◆ **PROBLEM TO WORK ON**
Check every line of the data and copy the ones where "lean" appears.

◆ **Items from a dataset**
·····

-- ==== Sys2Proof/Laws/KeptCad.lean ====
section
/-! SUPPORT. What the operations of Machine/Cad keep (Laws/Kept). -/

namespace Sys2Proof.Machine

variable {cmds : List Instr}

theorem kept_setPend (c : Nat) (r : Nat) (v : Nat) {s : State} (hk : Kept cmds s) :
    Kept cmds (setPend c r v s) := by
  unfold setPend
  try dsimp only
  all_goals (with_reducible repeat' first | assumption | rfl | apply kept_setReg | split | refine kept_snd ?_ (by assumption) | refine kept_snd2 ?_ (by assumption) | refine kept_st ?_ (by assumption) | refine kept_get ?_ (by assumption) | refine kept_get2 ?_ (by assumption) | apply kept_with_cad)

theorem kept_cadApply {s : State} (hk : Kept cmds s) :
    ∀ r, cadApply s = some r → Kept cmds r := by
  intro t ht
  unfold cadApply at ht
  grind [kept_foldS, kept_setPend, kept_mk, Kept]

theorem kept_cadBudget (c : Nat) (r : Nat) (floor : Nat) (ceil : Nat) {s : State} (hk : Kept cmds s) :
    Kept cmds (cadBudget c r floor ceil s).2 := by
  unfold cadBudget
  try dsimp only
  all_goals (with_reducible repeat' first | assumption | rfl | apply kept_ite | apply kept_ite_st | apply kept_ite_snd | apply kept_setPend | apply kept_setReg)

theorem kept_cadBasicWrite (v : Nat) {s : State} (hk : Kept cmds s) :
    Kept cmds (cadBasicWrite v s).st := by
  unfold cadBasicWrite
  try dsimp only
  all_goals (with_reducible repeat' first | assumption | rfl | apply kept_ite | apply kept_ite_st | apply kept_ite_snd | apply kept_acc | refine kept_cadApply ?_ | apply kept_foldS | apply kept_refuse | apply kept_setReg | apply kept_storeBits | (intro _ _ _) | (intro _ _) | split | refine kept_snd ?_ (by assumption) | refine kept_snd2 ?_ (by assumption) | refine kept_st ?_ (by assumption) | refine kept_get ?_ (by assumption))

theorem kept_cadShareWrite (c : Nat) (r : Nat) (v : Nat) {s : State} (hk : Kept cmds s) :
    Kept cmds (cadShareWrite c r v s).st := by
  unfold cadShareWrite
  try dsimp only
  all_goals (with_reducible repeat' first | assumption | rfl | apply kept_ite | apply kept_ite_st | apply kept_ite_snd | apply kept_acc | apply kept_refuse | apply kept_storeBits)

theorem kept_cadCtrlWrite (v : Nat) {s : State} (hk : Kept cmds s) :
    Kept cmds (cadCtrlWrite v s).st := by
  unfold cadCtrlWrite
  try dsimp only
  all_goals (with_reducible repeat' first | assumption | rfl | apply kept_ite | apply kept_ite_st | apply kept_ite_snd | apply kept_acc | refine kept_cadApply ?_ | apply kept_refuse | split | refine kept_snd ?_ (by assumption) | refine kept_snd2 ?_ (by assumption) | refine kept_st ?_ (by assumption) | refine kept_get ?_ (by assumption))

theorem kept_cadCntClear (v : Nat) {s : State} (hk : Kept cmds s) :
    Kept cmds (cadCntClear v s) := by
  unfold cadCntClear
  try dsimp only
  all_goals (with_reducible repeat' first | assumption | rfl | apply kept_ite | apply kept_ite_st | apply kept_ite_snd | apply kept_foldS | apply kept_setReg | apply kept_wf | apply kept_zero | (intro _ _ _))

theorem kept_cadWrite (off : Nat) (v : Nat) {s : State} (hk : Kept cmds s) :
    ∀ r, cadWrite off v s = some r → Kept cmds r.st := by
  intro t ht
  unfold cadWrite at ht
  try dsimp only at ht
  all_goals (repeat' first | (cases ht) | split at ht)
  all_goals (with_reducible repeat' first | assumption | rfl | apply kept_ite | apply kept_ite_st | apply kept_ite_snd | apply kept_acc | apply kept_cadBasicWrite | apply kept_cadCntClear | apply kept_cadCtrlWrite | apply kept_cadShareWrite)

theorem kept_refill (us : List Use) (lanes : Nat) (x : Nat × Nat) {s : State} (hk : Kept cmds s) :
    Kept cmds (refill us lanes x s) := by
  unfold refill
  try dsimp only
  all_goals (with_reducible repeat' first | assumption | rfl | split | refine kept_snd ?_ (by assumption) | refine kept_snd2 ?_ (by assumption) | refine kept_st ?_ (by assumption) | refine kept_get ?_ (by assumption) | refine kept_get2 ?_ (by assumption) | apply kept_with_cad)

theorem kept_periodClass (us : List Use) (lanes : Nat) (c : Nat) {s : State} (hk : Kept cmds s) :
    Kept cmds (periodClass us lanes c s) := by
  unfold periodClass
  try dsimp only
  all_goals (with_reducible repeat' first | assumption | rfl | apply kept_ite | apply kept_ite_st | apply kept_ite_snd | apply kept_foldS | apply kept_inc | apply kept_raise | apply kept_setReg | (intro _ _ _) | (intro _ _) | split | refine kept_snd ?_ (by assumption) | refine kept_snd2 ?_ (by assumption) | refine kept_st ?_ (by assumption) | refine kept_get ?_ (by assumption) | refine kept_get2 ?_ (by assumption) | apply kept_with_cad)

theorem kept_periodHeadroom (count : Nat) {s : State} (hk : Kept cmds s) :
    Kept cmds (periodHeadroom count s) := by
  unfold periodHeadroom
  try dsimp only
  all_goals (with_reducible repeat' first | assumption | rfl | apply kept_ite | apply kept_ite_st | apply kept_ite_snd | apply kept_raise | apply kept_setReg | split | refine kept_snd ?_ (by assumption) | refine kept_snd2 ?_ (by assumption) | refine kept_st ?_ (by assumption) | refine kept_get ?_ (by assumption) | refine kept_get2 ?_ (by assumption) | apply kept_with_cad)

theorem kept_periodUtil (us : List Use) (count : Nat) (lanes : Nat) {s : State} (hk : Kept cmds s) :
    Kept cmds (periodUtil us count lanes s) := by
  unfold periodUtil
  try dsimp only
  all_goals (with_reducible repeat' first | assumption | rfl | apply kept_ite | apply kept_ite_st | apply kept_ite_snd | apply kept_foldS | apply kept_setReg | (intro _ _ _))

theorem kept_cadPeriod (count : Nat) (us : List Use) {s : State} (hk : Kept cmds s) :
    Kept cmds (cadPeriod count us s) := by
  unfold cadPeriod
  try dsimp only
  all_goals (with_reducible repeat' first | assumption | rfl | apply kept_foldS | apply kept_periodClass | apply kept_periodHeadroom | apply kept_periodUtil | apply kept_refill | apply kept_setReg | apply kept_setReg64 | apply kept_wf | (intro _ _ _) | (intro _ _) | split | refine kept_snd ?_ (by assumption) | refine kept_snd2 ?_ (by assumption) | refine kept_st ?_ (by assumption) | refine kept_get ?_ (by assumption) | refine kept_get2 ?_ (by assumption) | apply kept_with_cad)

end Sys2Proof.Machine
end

·····

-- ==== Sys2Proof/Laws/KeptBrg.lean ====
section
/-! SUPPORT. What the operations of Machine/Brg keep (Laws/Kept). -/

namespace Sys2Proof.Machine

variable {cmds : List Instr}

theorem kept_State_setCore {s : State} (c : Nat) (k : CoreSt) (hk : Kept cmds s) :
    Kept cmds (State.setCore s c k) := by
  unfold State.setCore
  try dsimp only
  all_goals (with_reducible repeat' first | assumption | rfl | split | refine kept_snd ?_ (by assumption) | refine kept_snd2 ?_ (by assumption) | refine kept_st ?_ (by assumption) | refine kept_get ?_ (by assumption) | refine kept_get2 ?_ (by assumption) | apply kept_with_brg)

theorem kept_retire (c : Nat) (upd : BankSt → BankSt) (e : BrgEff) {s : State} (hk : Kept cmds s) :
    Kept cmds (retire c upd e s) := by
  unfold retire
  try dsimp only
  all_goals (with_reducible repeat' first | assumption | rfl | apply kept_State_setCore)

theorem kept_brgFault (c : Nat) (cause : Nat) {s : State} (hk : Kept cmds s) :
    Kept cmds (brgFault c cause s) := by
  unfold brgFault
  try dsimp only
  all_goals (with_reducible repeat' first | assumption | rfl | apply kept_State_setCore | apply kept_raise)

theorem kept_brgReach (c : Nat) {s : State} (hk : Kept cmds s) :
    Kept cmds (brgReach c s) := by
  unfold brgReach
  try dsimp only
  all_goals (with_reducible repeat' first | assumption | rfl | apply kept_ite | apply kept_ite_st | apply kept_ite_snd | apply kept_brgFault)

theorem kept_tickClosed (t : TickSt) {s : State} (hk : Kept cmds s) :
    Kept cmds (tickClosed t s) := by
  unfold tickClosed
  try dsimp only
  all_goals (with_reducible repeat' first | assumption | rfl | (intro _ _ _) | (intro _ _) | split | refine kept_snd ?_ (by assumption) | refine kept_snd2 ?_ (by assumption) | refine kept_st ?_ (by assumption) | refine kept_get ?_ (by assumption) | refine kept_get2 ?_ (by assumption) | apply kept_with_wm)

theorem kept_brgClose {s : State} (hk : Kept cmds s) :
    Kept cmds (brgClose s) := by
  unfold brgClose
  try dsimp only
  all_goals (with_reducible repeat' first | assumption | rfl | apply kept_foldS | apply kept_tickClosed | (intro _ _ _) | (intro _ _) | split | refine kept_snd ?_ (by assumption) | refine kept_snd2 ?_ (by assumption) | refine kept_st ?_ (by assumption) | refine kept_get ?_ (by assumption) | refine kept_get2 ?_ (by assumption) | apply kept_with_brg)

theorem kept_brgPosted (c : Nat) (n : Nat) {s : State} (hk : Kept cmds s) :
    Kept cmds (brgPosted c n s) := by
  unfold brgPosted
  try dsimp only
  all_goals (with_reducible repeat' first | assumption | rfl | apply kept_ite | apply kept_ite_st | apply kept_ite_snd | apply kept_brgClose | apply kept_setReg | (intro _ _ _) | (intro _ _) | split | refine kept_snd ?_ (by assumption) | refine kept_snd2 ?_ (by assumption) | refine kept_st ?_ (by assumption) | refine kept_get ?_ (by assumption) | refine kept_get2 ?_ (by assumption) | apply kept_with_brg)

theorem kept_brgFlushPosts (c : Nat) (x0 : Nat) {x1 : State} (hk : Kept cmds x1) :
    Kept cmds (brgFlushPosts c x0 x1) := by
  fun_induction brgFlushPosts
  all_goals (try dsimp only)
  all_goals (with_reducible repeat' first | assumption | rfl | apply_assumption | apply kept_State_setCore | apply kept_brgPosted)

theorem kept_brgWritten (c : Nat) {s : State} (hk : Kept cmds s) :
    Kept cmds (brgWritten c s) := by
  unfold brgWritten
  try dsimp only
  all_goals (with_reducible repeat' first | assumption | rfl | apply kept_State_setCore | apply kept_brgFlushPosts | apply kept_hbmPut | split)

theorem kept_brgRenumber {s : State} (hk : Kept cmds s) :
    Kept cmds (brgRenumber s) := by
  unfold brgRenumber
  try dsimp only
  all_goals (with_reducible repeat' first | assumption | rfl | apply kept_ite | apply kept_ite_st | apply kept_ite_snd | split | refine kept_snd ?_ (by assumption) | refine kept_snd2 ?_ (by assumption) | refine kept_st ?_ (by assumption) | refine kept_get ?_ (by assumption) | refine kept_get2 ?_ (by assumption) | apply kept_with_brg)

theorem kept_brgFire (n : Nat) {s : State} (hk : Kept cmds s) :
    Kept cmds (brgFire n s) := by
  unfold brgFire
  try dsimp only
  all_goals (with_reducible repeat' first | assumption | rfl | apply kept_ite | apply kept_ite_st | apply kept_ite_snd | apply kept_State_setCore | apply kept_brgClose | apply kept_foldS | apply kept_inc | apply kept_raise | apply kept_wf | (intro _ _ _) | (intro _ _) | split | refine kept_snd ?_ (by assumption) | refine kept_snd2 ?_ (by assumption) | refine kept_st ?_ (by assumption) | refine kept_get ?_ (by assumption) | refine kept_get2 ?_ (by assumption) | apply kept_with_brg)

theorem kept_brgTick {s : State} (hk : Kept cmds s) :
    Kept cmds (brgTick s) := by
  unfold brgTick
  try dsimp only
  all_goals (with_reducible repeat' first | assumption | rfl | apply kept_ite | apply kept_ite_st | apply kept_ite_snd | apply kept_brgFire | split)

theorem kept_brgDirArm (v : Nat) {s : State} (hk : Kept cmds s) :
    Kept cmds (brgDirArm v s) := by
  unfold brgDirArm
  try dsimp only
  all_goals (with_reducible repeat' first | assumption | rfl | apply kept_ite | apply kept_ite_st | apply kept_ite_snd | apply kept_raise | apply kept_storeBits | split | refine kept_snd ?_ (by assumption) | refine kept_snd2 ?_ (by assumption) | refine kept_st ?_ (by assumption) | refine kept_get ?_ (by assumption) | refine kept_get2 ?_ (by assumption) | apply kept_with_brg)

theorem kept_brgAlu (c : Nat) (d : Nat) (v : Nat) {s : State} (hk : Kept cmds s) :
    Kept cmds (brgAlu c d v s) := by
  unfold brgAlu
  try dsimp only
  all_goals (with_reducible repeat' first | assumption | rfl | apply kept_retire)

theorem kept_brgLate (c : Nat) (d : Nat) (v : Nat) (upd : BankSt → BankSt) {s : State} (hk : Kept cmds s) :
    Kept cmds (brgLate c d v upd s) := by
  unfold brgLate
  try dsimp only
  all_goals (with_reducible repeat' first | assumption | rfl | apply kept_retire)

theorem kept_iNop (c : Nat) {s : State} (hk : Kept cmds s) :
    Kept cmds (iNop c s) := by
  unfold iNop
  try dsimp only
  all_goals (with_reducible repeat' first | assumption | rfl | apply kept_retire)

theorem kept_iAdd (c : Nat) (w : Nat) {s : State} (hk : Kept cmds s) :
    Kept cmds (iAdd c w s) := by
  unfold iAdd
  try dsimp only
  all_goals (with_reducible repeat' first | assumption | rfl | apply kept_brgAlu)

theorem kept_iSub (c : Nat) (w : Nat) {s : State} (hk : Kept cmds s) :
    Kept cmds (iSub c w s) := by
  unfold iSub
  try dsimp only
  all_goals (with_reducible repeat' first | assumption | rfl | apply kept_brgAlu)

·····

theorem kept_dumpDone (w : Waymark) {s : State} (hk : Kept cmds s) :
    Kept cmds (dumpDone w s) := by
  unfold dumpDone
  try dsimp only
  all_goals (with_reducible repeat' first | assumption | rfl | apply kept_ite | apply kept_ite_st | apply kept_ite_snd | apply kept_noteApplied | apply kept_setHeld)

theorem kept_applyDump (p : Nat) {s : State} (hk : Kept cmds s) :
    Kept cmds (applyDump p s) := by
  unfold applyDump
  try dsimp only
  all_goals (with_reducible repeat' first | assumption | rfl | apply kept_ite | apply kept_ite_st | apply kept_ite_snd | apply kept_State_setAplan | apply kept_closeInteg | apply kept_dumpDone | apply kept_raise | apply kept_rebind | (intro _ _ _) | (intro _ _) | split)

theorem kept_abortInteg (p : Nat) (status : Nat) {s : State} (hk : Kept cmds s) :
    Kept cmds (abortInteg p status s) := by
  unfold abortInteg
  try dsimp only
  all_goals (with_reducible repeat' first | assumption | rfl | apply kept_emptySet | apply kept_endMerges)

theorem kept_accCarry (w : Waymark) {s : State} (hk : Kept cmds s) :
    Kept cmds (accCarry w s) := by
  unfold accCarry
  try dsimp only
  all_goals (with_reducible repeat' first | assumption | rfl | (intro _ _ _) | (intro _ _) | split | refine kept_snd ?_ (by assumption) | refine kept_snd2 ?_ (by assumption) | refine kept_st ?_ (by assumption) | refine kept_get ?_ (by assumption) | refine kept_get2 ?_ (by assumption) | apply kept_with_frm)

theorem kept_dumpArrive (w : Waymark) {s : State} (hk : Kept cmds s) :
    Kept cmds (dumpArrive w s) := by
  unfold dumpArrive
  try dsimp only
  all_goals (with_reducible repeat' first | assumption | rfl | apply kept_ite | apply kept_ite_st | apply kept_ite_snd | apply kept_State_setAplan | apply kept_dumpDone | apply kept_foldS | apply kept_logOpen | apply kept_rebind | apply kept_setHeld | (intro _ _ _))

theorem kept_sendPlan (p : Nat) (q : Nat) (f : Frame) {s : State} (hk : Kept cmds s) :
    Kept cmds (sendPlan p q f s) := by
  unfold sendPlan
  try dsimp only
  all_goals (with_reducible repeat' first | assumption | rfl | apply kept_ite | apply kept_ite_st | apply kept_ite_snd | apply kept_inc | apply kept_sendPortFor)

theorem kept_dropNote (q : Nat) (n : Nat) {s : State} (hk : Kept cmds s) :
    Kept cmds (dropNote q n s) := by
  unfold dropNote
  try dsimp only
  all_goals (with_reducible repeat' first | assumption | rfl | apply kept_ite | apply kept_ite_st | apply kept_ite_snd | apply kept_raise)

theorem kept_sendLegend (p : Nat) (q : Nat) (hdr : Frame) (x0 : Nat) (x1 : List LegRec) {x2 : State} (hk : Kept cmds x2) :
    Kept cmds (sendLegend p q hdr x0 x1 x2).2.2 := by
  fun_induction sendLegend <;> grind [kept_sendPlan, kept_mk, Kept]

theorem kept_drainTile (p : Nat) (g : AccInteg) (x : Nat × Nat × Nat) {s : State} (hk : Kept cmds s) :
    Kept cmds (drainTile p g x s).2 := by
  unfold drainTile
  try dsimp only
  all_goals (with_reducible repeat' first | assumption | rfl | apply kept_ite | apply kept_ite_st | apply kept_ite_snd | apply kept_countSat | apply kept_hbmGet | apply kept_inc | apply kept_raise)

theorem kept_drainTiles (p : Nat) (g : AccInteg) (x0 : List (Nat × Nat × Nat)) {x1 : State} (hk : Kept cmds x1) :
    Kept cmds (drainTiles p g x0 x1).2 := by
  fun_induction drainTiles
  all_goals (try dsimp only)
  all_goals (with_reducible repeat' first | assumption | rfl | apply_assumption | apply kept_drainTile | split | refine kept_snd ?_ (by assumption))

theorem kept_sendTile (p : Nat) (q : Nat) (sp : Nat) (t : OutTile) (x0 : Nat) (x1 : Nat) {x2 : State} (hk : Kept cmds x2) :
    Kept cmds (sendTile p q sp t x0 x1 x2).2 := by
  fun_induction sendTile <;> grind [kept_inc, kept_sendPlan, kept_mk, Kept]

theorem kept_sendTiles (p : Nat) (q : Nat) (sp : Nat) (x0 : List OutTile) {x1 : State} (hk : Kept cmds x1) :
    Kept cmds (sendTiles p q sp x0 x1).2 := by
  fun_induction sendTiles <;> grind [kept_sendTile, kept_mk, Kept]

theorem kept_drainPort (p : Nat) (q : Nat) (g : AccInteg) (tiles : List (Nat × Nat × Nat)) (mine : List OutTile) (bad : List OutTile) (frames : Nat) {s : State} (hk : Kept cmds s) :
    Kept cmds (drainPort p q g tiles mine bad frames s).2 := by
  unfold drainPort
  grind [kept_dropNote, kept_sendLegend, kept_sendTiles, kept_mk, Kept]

·····

◆ **TASK RESULT**
-- ==== Sys2Proof/Laws/KeptCad.lean ====
-- ==== Sys2Proof/Laws/KeptBrg.lean ====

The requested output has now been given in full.